Yukarıdaki nedenler çoğaltılabilir. Netice itibari ile aç, perişan, yoksul olan halk, önce ''Celal'' isimli ''Asinin'' peşine, Celal öldükten sonra da Karayazıcı, Deli Hasan, Abaza Mehmet paşa, Vardar Ali Paşa gibi isyancıların peşine takılıp devlete baş kaldırmışlardır. Ortada ezilen bir toplum ve onun sözcülüğünü üstlenen isyancılar vardır. Yani bir neden sonuç ilişkisidir durum.

Ve bu isyanların hiç birinde imparatorluktan ayrılma, hele rejimi değiştirmek, devletin üniter yapısını bozmak gibi bir niyetleri söz konusu değildir. İsyanlar tamamen yöneticilere ve bozulan düzen karşı verilen bir tepkiden ibarettir.

Peki devletin bu isyanlara yaklaşımı nasıl olmuştur? Devlet, isyan eden halkı cezalandırmak politikası izlemiştir. Yani sorunların temeline inmek, halkın sesine kulak vermek yerine kaba kuvvet ve şiddet yolu tercih edilmiştir. Kuyucu Murat Paşa bu konuda en mahir kişilerden biridir. Lakabını da buradan aldığı rivayet edilmektedir.

Bir rivayete göre Anadolu’da seyahat ederken at üzerinden yuvarlanıp kuyuya düşmüştür.
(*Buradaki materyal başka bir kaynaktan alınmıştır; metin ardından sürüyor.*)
/-- The chapters list a register at offset `o` of the block; other offsets are holes (R106). -/
def Blk.listed (b : Blk) (o : Nat) : Bool := o == 0x3FFC || b.fields.any (fun f => f.at o)

/-- The bits of the register at offset `o` whose fields satisfy `p`. -/
def Blk.maskAt (b : Blk) (o : Nat) (p : Fld → Bool) : Nat :=
  ((b.fieldsAt o).filter p).foldl (fun m f => m ||| f.mask) 0

/-- The reserved-live bits of the register at offset `o` (R100): those no named field holds. -/
def Blk.rsvlAt (b : Blk) (o : Nat) : Nat :=
  if o = 0x3FFC then 0 else 0xFFFFFFFF - b.maskAt o (fun _ => true)

/-- The reset word of the register at offset `o` by the Reset columns of the tables. -/
def Blk.resetAt (b : Blk) (o : Nat) : Nat :=
  (b.fieldsAt o).foldl (fun m f => m ||| (f.reset <<< f.lo)) 0

/-- The reset values that name the instance instead of a number: "per die" (Table 1.10), "per lodge" (Table 4.9);
and BLOCK_ID (R110). -/
def Blk.resetWord (b : Blk) (o : Nat) : Word :=
  if o = 0x3FFC then b.idWord
  else match b with
    | .dieCtl d => if o = 0x4 then BitVec.ofNat 32 ((if d < 4 then 0 else 16) + d) else BitVec.ofNat 32 (b.resetAt o)
    | .lodgeCtl l => if o = 0x130 then BitVec.ofNat 32 l else BitVec.ofNat 32 (b.resetAt o)
    | _ => BitVec.ofNat 32 (b.resetAt o)

/-- What the register at canonical address `a` reads before anything has changed it. -/
def regReset (a : Nat) : Word :=
  match Blk.ofAddr a with
  | some b => b.resetWord (a % 0x10000)
  | none => 0

end Machine
end Sys2Proof
end

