/-- The whole device. A register field whose value is read in a register has its home in `regs`; the other fields
hold what no register shows. -/
structure Dev where
  /-- The instant of the last command, in 1/64 ns (entry 2). -/
  now      : Nat
  /-- What has left the block, oldest first. -/
  sent     : List Out
  /-- How many free values have been taken: the model's own field (entry 4). -/
  freeCnt  : Nat
  /-- Registers by canonical BAR0 address, where they differ from `regReset`. -/
  regs     : Tbl Word
  /-- The documented values of reserved-live bits, by canonical register address, where start-up calibration left others than
  the reset values (04 R100). -/
  rsvlDoc  : Tbl Word
  /-- The write that each posted block has accepted and not applied, by block base (04 R101). -/
  posted   : Tbl (Option PWrite)
  /-- Device HBM by 40-bit address (10 R234), glasshouses by die · 2^26 + offset (09 R229), benches by
  (die · 68 + plot) · 2^19 + offset (09 R213). -/
  hbm      : List Host.Cell
  gh       : List Host.Cell
  bench    : List Host.Cell
  /-- Seed-tray entries that something has written, by (die · 4 + sieve) · 2^18 + index (11 R276); and by Sieve the occasion
  that left the others undefined, counted from 1 (11 R278). -/
  tray     : Tbl (Option DWord)
  trayFree : Tbl Nat
  /-- Hedge syndromes of stored 64-bit words, by memory · 2^44 + word index (18 R414). -/
  synd     : Tbl (BitVec 8)
  /-- Corrected words whose rewrite has not taken place, same keys (18 R421). -/
  rewrites : List Nat
  /-- The clock enables in effect, by CLKEN register offset (17 R410). -/
  clkOn    : Tbl Word
  /-- Plots (die · 68 + plot) whose array failed, and that passed it but failed the defined-summation test, in the
  repair map in force (07 R198, 19 R433); and those recorded in service for the next full load (07 R190). -/
  arrFail  : List Nat
  defFail  : List Nat
  arrNew   : List Nat
  defNew   : List Nat
  chime    : ChimeSt
  /-- Beds of the image in force, by bed number. -/
  beds     : Tbl (Option Bed)
  /-- Items issued and not retired, in issue order. -/
  items    : List Item
  itemSeq  : Nat
  /-- Items of opened windows that are still to issue, in the order of their dies' sequencers; by die the instant from which its
  sequencer is free. -/
  toIssue  : List Issue
  shedFree : Tbl Nat
  loader   : LoaderSt
  /-- Owner key slots enrolled at start-up (19 R436). -/
  owners   : List OwnerSlot
  /-- Bases of the blocks of engines and glasshouse banks that failed BIST (19 R433). -/
  engFail  : List Nat
  plots    : Tbl PlotSt
  furs     : Tbl Furrow
  rills    : Tbl RillSt
  sieves   : Tbl SieveSt
  mowers   : Tbl MowerSt
  claimed  : List ClaimedSlot
  taken    : List TakenBarrow
  log      : List LogEntry
  /-- Queue contexts of 64 bytes by queue number, byte 0 lowest (15 R364, R365). -/
  queues   : Tbl (BitVec 512)
  hostCmds : List HostCmd
  /-- PCIe functions by FUNC (15 R364), their MSI-X entries by FUNC · 2048 + vector, and pending messages. -/
  fns      : Tbl FnSt
  msix     : Tbl MsixEntry
  msixPend : List Nat
  pcie0    : PciePort
  pcie1    : PciePort
  /-- VF register blocks by FUNC · 128 + offset (15 R367). -/
  vfRegs   : Tbl Word
  /-- Obotil ports; gates; gate commands that complete; barrier groups (14). -/
  ports    : Tbl PortSt
  gates    : Tbl GateSt
  gateWaits : List GateWait
  bars     : Tbl BarSt
  /-- The number of the next message, WTAG or other tag that the device makes. -/
  msgId    : Nat
  /-- Lodge 1's copies of the writer epochs, by bed (14 R351); lodge 0's are in OB_WEPOCH. WADVANCE items with the
  lodge that has applied them. -/
  wepochs  : Tbl Nat
  wadvanced : List (Nat × Nat)
  /-- TRUG commands that wait for their input; bucket instances, oldest first (13). -/
  trugWait : List TrugRun
  trugs    : List TrugInst
  /-- Agents whose request was lost with an uncorrectable header: they wait until their bed stops (18 Table 18.3). -/
  lost : List Agent
  /-- The CHIME_OUT contact (02 R41). -/
  chimeOut : Bool
  /-- By lodge: warden arbitration (16), sundial (17), start-up and security (19). -/
  wards    : Tbl WardSt
  clks     : Tbl ClkSt
  lodges   : Tbl LodgeSt
  /-- The hold-over and the switch of the reference in progress (17). -/
  hold     : Option HoldSt
  switch   : Option SwitchSt
  /-- Supplies, power ward and dormancy (20, 21); patrol scrub (18). -/
  pwr      : PwrSt
  /-- The instant each stack's present training attempt began (19 R431). -/
  trainT   : Tbl Nat
  scrub    : ScrubSt
  deriving DecidableEq, Repr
Bir rivayete göre de bir çok isyancıyı yani Celali’leri öldürtüp kuyuya kapattığı için bu ismi almıştır. Yani anlayacağınız günümüzün “Hortum Süleyman’ı”. IV. Murat da kaba kuvvet ve şiddet yolunu devam ettirmiş İstanbul’da güvenliği ancak bu şekilde sağlamıştır.

Sonuç olarak halkın devlete olan güveni sarsılmış , asayiş ve güvenlik kötü bir hal almış, halk toprağını, bağını bahçesini bırakarak daha güvenli gördüğü, karnını doyurabileceği şehirlere göç etmiş, ekonomi ve toprak sistemi daha da bozulmuştur.
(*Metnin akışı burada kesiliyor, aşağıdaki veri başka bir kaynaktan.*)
-- ==== Sys2Proof/Syntax.lean ====
section
/-! DEFINITION. The commands that the DN-8 block takes from outside and the events that befall it: one constructor for
every row of the table of operations and events. The first operand of each is the instant at which it takes place,
in units of 1/64 ns (entry 2). -/
namespace Sys2Proof
open Machine
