-- ==== Sys2Proof/Machine/Obotil.lean ====
section
/-! DEFINITION. The Obotil ports (14 R330 to R344, R357): training, the transmit scheduler, the receiver, and the link
retry. -/
namespace Sys2Proof
namespace Machine

/-! ### OB_CTL and training -/

/-- The counters of a port are reset (Table 14.10, CMD = CLEAR). -/
def Dev.clearPortCounters (d : Dev) (p : Nat) : Dev :=
  [Reg.OB_CE_CNT.COUNT, Reg.OB_RETRY_CNT.COUNT, Reg.OB_BAD_SHORT_CNT.COUNT, Reg.OB_VIOL_MALFORMED.COUNT,
    Reg.OB_VIOL_CLASS.COUNT, Reg.OB_VIOL_CREDIT.COUNT, Reg.OB_VIOL_SEQ.COUNT, Reg.OB_VIOL_OVERSIZE.COUNT,
    Reg.OB_VIOL_MISROUTE.COUNT, Reg.OB_TX_FLITS.COUNT, Reg.OB_RX_FLITS.COUNT].foldl
      (fun d f => d.setFld (.obotil p) f 0) d

/-- CMD = RETRAIN: of a port that is UP or DOWN; one that is RETRAINing goes on; elsewhere it is ignored (R343, Table 14.10;
DESIGN CHOICE, entry 23). -/
def Dev.portRetrainCmd (d : Dev) (p : Nat) : Dev :=
  let s := d.portState p
  if s = 2 ∨ s = 4 then d.retrainPort p
  else if s = 3 then d
  else d.setFld (.obotil p) Reg.OB_STS.CMD_IGN 1

/-- CMD = DOWN: of a port that is enabled (Table 14.10). -/
def Dev.portDownCmd (d : Dev) (p : Nat) : Dev :=
  if d.portState p = 0 then d.setFld (.obotil p) Reg.OB_STS.CMD_IGN 1
  else if d.portState p = 4 then d
  else d.portGoesDown p

/-- Setting ENABLE starts training; clearing it disables the port (R331). -/
def Dev.portEnable (d : Dev) (p : Nat) (on : Bool) : Dev :=
  if on && d.portState p == 0 then (d.setFld (.obotil p) Reg.OB_STS.STATE 1).modPort p PortSt.anew
  else if on then d
  else ((d.setFld (.obotil p) Reg.OB_STS.STATE 0).setFld (.obotil p) Reg.OB_STS.WIDTH 0).modPort p PortSt.anew

/-- OB_CTL takes the merged word `new`, and the command in `cmd` starts (Table 14.10). -/
def Dev.obCtlWritten (d : Dev) (p : Nat) (new cmd : Word) : Dev :=
  let d1 := (d.setWord (.obotil p) 0x0 (BitVec.ofNat 32 (putBits new.toNat 7 4 0))).portEnable p (new.toNat.testBit 0)
  match bitsOf cmd.toNat 7 4 with
  | 0 => d1
  | 1 => d1.portRetrainCmd p
  | 2 => d1.portDownCmd p
  | 3 => d1.clearPortCounters p
  | _ => d1.setFld (.obotil p) Reg.OB_STS.CMD_IGN 1

/-- A row that writes OB_CTL with its present fields and a command. -/
def Dev.obCtlRow (d : Dev) (src : Source) (p : Nat) (f : Dev → Dev) : Dev := d.rowWrite src (.obotil p) 0x0 f

/-- LINK_ENABLE: the write, through the SET alias, of ENABLE (R331). -/
def execLinkEnable (t : Nat) (src : Source) (port : Nat) (s : State) : Host.Outcome State Fault Refusal :=
  s.access t src (.obotil port) (fun d => d.obCtlRow src port (fun d =>
    d.obCtlWritten port (d.word (.obotil port) 0x0 ||| 1#32) 0#32))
Devletin bu iç çalkantısından en fazla yarar sağlayan devletler de Osmanlının o dönemki rakipleri olan Avusturya ve İran olmuştur.

Bu isyanlar 16. ve 17. yy da Osmanlı gibi çağın en büyük devletlerinden birinde yaşanmıştır. İsyanların neden ve sonuçları ve çözüm yöntemleri karşılaştırıldığında aradan dört yüz yıl geçmesine rağmen bu gün ülkemizin karşı karşıya olduğu sorunlarla örtüştüğünü söyleyebiliriz.
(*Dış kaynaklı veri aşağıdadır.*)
/-- A PROGRAM section: START and its records with the bytes its body takes of the store (R75). -/
def readProgram (img : Nat → Byte) (lowest : Bool) (e : DirEntry) : Except LErr (Nat × ProgCfg) :=
  let o := e.off
  let n := imgNum img (o + 4) 4
  let start := imgNum img (o + 8) 4
  match both (mustBed img e) <|
    both (must (imgNum img (o + 1) 1 == e.die) e.index LCode.layout (o + 1)) <|
    both (mustZero img e.index LCode.layout (o + 2) 2) <|
    both (must (decide (1 ≤ n ∧ n ≤ 65536)) e.index LCode.program (o + 4)) <|
    both (must (decide (start < n)) e.index LCode.program (o + 8)) <|
    both (mustZero img e.index LCode.layout (o + 12) 4) <|
    must (decide (16 ≤ e.len)) e.index LCode.program o with
  | .error er => .error er
  | .ok _ => (readRecords img e lowest (o + 16) (e.len - 16) n n (o + 16)).map (fun rs => (start, ⟨e.die, e.len - 16, rs⟩))

/-! ### Ring geometry (R66, R67, 01 R16) -/

/-- A direction of a physical ring link: the kind of link (Table 1.4), its place, and the direction. -/
structure LinkDir where
  kind  : Nat
  place : Nat
  up    : Bool
  deriving DecidableEq, Repr

/-- Die, terrace and column of a logical plot (R11). -/
def plotDie (L : Nat) : Nat := L / 64
def plotTerrace (L : Nat) : Nat := L % 64 / 16
def plotColumn (L : Nat) : Nat := L % 16

/-- The plot is an end-most plot of its terrace, west or east. -/
def isEnd (L : Nat) : Bool := plotColumn L == 0 || plotColumn L == 15

/-- The horizontal footbridge crossing between the dies of two plots, with the facing columns: `(place, A's, B's)`. -/
def horizontal (a b : Nat) : Option (Nat × Nat × Nat) :=
  if a / 4 ≠ b / 4 then none
  else if b = a + 1 then some (a, 15, 0)
  else if a = b + 1 then some (b, 0, 15)
  else none

/-- The directed links that a one-segment link from `A` to `B` takes; `none`: no such link (Table 1.4). -/
def oneSegment (seg A B : Nat) : Option (List LinkDir) :=
  let dA := plotDie A; let dB := plotDie B
  let tA := plotTerrace A; let tB := plotTerrace B
  let cA := plotColumn A; let cB := plotColumn B
  match seg with
  | 1 => if dA = dB ∧ tA = tB ∧ (cB = cA + 1 ∨ cA = cB + 1) then
      some [⟨1, (dA * 4 + tA) * 16 + min cA cB, decide (cA < cB)⟩] else none
  | 2 => if dA = dB ∧ (tB = tA + 1 ∨ tA = tB + 1) ∧ cA = cB ∧ isEnd A then
      some [⟨2, (dA * 4 + min tA tB) * 16 + cA, decide (tA < tB)⟩] else none
  | 3 => if dA = dB ∧ tA = tB ∧ cA ≠ cB then some [⟨3, dA * 4 + tA, decide (cA < cB)⟩] else none
  | 4 => if dA = dB ∧ cA = cB ∧ isEnd A ∧ (tA = 0 ∧ tB = 3 ∨ tA = 3 ∧ tB = 0) then
      some [⟨4, dA * 16 + cA, decide (tA < tB)⟩] else none
  | 5 => match horizontal dA dB with
    | some (p, x, y) => if cA = x ∧ cB = y then some [⟨5, p, decide (dA < dB)⟩] else none
    | none => if (dB = dA + 4 ∨ dA = dB + 4) ∧ tA = 3 ∧ tB = 3 ∧ isEnd A ∧ isEnd B then
        some [⟨6, min dA dB, decide (dA < dB)⟩] else none
  | _ => none

/-- The directed links of a two-segment link: a return wire and a crossing in either order (R67). The wire runs to the
facing edge for a horizontal crossing, and to the end that the other plot stands at for a vertical one. -/
def twoSegment (wireFirst : Bool) (A B : Nat) : Option (List LinkDir) :=
  let dA := plotDie A; let dB := plotDie B
  let tA := plotTerrace A; let tB := plotTerrace B
  let cA := plotColumn A; let cB := plotColumn B
  match horizontal dA dB with
  | some (p, x, y) =>
    if wireFirst then
      if cB = y then some [⟨3, dA * 4 + tA, x == 15⟩, ⟨5, p, decide (dA < dB)⟩] else none
    else if cA = x then some [⟨5, p, decide (dA < dB)⟩, ⟨3, dB * 4 + tB, y == 0⟩] else none
  | none =>
    if (dB = dA + 4 ∨ dA = dB + 4) ∧ tA = 3 ∧ tB = 3 then
      if wireFirst then
        if isEnd B then some [⟨3, dA * 4 + tA, cB == 15⟩, ⟨6, min dA dB, decide (dA < dB)⟩] else none
      else if isEnd A then some [⟨6, min dA dB, decide (dA < dB)⟩, ⟨3, dB * 4 + tB, cA == 0⟩] else none
    else none

/-- The directed links of a link of a ring list; `none`: RING_LINK (R67). -/
def linkDirs (r : RingCfg) (B : Nat) : Option (List LinkDir) :=
  if r.seg2 = 0 then oneSegment r.seg1 r.lplot B
  else if r.seg1 = 3 ∧ r.seg2 = 5 then twoSegment true r.lplot B
  else if r.seg1 = 5 ∧ r.seg2 = 3 then twoSegment false r.lplot B
  else none

/-- The entry that follows entry `i` of a ring list, the first after the last. -/
def ringNext (rs : List RingCfg) (i : Nat) : Nat :=
  match rs[(i + 1) % rs.length]? with
  | some r => r.lplot
  | none => 0

/-- The directed links of ring 0, and of ring 1 in the opposite directions when the bed has two rings (R66). -/
def bedLinks (rings : Nat) (rs : List RingCfg) : List LinkDir :=
  let l0 := (List.range rs.length).flatMap (fun i => match rs[i]? with
    | some r => (linkDirs r (ringNext rs i)).getD []
    | none => [])
  if rings = 2 then l0 ++ l0.map (fun l => { l with up := !l.up }) else l0

/-- The plot that follows (`ring` 0) or precedes (`ring` 1) a plot in its bed's list: the next in that ring's order. -/
def ringSucc (rs : List RingCfg) (ring L : Nat) : Option Nat :=
  match rs.findIdx? (fun r => r.lplot == L) with
  | none => none
  | some i => (rs[if ring = 0 then (i + 1) % rs.length else (i + rs.length - 1) % rs.length]?).map (fun r => r.lplot)

/-- The plot ends an arc of the ring: the next plot in the ring's order is a turnstile's (08 R200). -/
def endsArc (ts : List TurnstileCfg) (rs : List RingCfg) (ring L : Nat) : Bool :=
  match ringSucc rs ring L with
  | some n => ts.any (fun t => t.ring == ring && t.lplot == n)
  | none => false

end Machine
end Sys2Proof
end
Bu gün basına demeç veren iki büyük paşamızın hata yaptıklarını itiraf ediyor ve bu hatadan mevcut yöneticilerin ders çıkarmaları gerektiğini söylüyorlar. Bu durum bizi son derece memnun etti. Büyükler de hata yapabilirler. Devlet büyüklerimizin bu itirafları, ülkenin uğradığı ekonomik zararı telafi edemez, verilen şehitleri de geri getiremez.

Geride kalan gözü yaşlı anneler, eşler ve yetim çocuklar için de bir şey ifade etmez. Ama, son derece onurlu ve alışılmadık bir davranıştır.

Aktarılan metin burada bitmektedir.